Так называемое солсберийское сукно пользовалось огромным спросом, и Шокли с Уилсоном расширили свое предприятие.
Эдвард, философически относившийся к переменам в мире, дальновидно предупреждал детей:
– Торговля – надежное занятие. Торговцы даже короля заставят поступать так, как им выгодно.
И действительно, власть, о которой некогда мечтал Питер Шокли на заседании парламента Монфора, в правление Эдуарда III постепенно переходила из рук высокородных господ к людям родом пониже, к мелкопоместным дворянам и горожанам. В 1353 году они вынудили короля подписать Статут о стапельной торговле, в 1360-е годы – отменить ненавистный мальтот, дурную пошлину, а в 1376 году, незадолго до смерти короля, состоялось заседание так называемого Доброго парламента. Высшая знать и епископы собрались в Белой палате королевского дворца
[31]
, а мелкопоместные дворяне и горожане – представители общин – совещались в восьмиугольном капитуле Вестминстерского аббатства, послужившем образцом для капитула Солсберийского собора, а потом направили высокородным господам свои требования: изгнать фаворитку коро ля Алису Перрерс, а также неугодных чиновников, в противном слу чае палата общин не утвердит новых налогов. Прежде подобные требования выдвигали только мятежные бароны, горожане на это не осмеливались. Как ни странно, требования палаты общин были исполнены.
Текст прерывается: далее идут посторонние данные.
-- ==== Sys2Proof/WellFormed.lean ====
section
/-! DEFINITION. Which terms of `Instr` are instructions a decoder can give. Operand widths are fixed
by the types (every value of `n`, `e`, `nn`, `pad` is legal, R109, R120), so one check is left. -/

namespace Sys2Proof

/-- Every constructor is an instruction but the prefix row: R121 says of it that it "tells a decoder
to look the pair up in the CB-page rows", so the bytes `CB op2` are the CB-page row's instruction and
`prefix_CB op2` is a second spelling of it. -/
def Instr.wellFormed : Instr → Bool
  | .prefix_CB _ => false
  | _ => true

end Sys2Proof
end

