/-! Block 3. -/

/-- `ADD SP,e` and `LD HL,SP+e` (R213, R215, R244): the sum is modulo 65536 with the displacement sign-extended,
the carries are those of the unsigned low bytes. -/
def Obligations.StackPointerDisplacementResults : Prop :=
  ∀ (e : Byte) (s : State),
    EncodedAs (.add_SP_e e) [0xE8#8, e] ∧ Costs (.add_SP_e e) 4 ∧
    EncodedAs (.ld_HL_SP_e e) [0xF8#8, e] ∧ Costs (.ld_HL_SP_e e) 3 ∧
    (∃ t, exec (.add_SP_e e) s = .next t ∧
      t.sp.toNat = (s.sp.toNat + (if e.toNat < 128 then e.toNat else e.toNat + 0xFF00)) % 65536 ∧
      t = { s with
        sp := t.sp
        f := packFlags false false (decide (0x0F < s.sp.toNat % 16 + e.toNat % 16))
          (decide (0xFF < s.sp.toNat % 256 + e.toNat)) }) ∧
    (∃ t, exec (.ld_HL_SP_e e) s = .next t ∧
      (t.h ++ t.l).toNat = (s.sp.toNat + (if e.toNat < 128 then e.toNat else e.toNat + 0xFF00)) % 65536 ∧
      t = { s with
        h := t.h, l := t.l
        f := packFlags false false (decide (0x0F < s.sp.toNat % 16 + e.toNat % 16))
          (decide (0xFF < s.sp.toNat % 256 + e.toNat)) })

/-- `PUSH rr` and `PUSH AF` (R232, R233): the high register to SP - 1, the low one to SP - 2, SP down by two;
`POP rr` and `POP AF`, which masks the low nibble of F (R216, R217). The stack's byte order and the order of the
two accesses (R11) are the spec's decisions D2 and D5. -/
def Obligations.PushAndPopResults : Prop :=
  (∀ p : Rp2,
    EncodedAs (pushInstr p) [BitVec.ofNat 8 (0xC5 + 16 * p.code)] ∧ Costs (pushInstr p) 4 ∧
    EncodedAs (popInstr p) [BitVec.ofNat 8 (0xC1 + 16 * p.code)] ∧ Costs (popInstr p) 3) ∧
  ∀ s : State,
    (∃ t, exec .push_BC s = .next t ∧ Pushed s t (s.b ++ s.c)) ∧
    (∃ t, exec .push_DE s = .next t ∧ Pushed s t (s.d ++ s.e)) ∧
    (∃ t, exec .push_HL s = .next t ∧ Pushed s t (s.h ++ s.l)) ∧
    (∃ t, exec .push_AF s = .next t ∧ Pushed s t (s.a ++ s.f)) ∧
    exec .pop_BC s = .next { s with
      b := s.busRead (s.sp + 1#16), c := s.busRead s.sp, sp := s.sp + 2#16 } ∧
    exec .pop_DE s = .next { s with
      d := s.busRead (s.sp + 1#16), e := s.busRead s.sp, sp := s.sp + 2#16 } ∧
    exec .pop_HL s = .next { s with
      h := s.busRead (s.sp + 1#16), l := s.busRead s.sp, sp := s.sp + 2#16 } ∧
    exec .pop_AF s = .next { s with
      a := s.busRead (s.sp + 1#16), f := s.busRead s.sp &&& 0xF0#8, sp := s.sp + 2#16 }

/-- `RET` and `RET cc` (R218, R211). The byte order of the popped word (R11) is the spec's decision D2. -/
def Obligations.ReturnResults : Prop :=
  EncodedAs .ret [0xC9#8] ∧ Costs .ret 4 ∧
  (∀ s : State, exec .ret s = .next { s with
    pc := s.busRead (s.sp + 1#16) ++ s.busRead s.sp, sp := s.sp + 2#16 }) ∧
  ∀ (cc : Cond) (s : State),
    EncodedAs (retCcInstr cc) [BitVec.ofNat 8 (0xC0 + 8 * cc.code)] ∧
    CostsOn (retCcInstr cc) cc 5 2 ∧
    exec (retCcInstr cc) s = .next (if s.cond cc = true then { s with
      pc := s.busRead (s.sp + 1#16) ++ s.busRead s.sp, sp := s.sp + 2#16 } else s)

/-- `RETI` (R219, R336): the return, and IME set at once. That IME is set without delay is the spec's decision
D12, the byte order of the popped word its decision D2. -/
def Obligations.ReturnFromInterruptResult : Prop :=
  EncodedAs .reti [0xD9#8] ∧ Costs .reti 4 ∧
  ∀ s : State, exec .reti s = .next { s with
    pc := s.busRead (s.sp + 1#16) ++ s.busRead s.sp, sp := s.sp + 2#16, ime := true }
Частые созывы парламента и, соответственно, усиление его влияния на управление страной объяснялись финансовыми нуждами ко роля. Выкупы, полученные за французских пленников, пополнили казну, но хватило этого ненадолго. К началу 1340-х годов Эдуарду III требовались значительные средства для ведения затянувшейся военной кампании. Он обратился за ссудами к флорентийским банкирам Барди и Перуцци, но затем отказался платить по своим обязательствам, что привело к краху одного из крупнейших торговых домов Италии. Деньги королю ссудили купцы-стапельщики, но и они едва избежали разорения. Эдуард постоянно искал новые источники доходов, пытался обложить налогами духовенство и лондонских торговцев или ввести таможенные пошлины, однако палата общин твердо настаивала на соблюдении принципа, провозглашенного еще Великой хартией вольностей, – «Нет налогов без представительства». Если в прошлом Питер Шокли мог только надеяться на то, что король прислушается к советам представителей торгового сословия, то теперь Эдвард Уилсон уверенно заявлял, что требования палаты общин будут выполнены.
Представители палаты общин предпочитали выбирать в суды графств местных жителей, положив начало институту мировых судей, и неприязненно относились к назначению чужестранцев на доходные церковные должности – бенефиции. «Вечно к нам из Авиньона присылают иноземцев, которые по-английски ни слова не разумеют, да и в собор не заглядывают», – ворчали жители Сарума. Теперь же их представители в палате общин заставили короля отдать эти должности англичанам. В 1362 году произошло знаменательное событие, о котором редко упоминают в учебниках истории: официальным языком судопроизводства стал не французский, а английский. Жильбер де Годфруа огорчился, однако его чувства мало кто разделял. Спустя двадцать лет на языке, весьма близком к современному английскому, были созданы такие шедевры мировой литературы, как «Видение о Петре Пахаре» Уильяма Ленгленда и «Кентерберийские рассказы» Джефри Чосера.
– Теперь мы хозяева Англии, – уверенно заявлял Эдвард Уилсон своим детям.
Слова эти не были пустой похвальбой – предприимчивый торговец прекрасно понимал, куда движется мир.
Однако события, произошедшие в Саруме в 1381 году, удивили даже дальновидного Эдварда Уилсона. Впрочем, он ухмылялся всякий раз, вспоминая, с чего все началось и какую роль в этом выпало играть ему самому.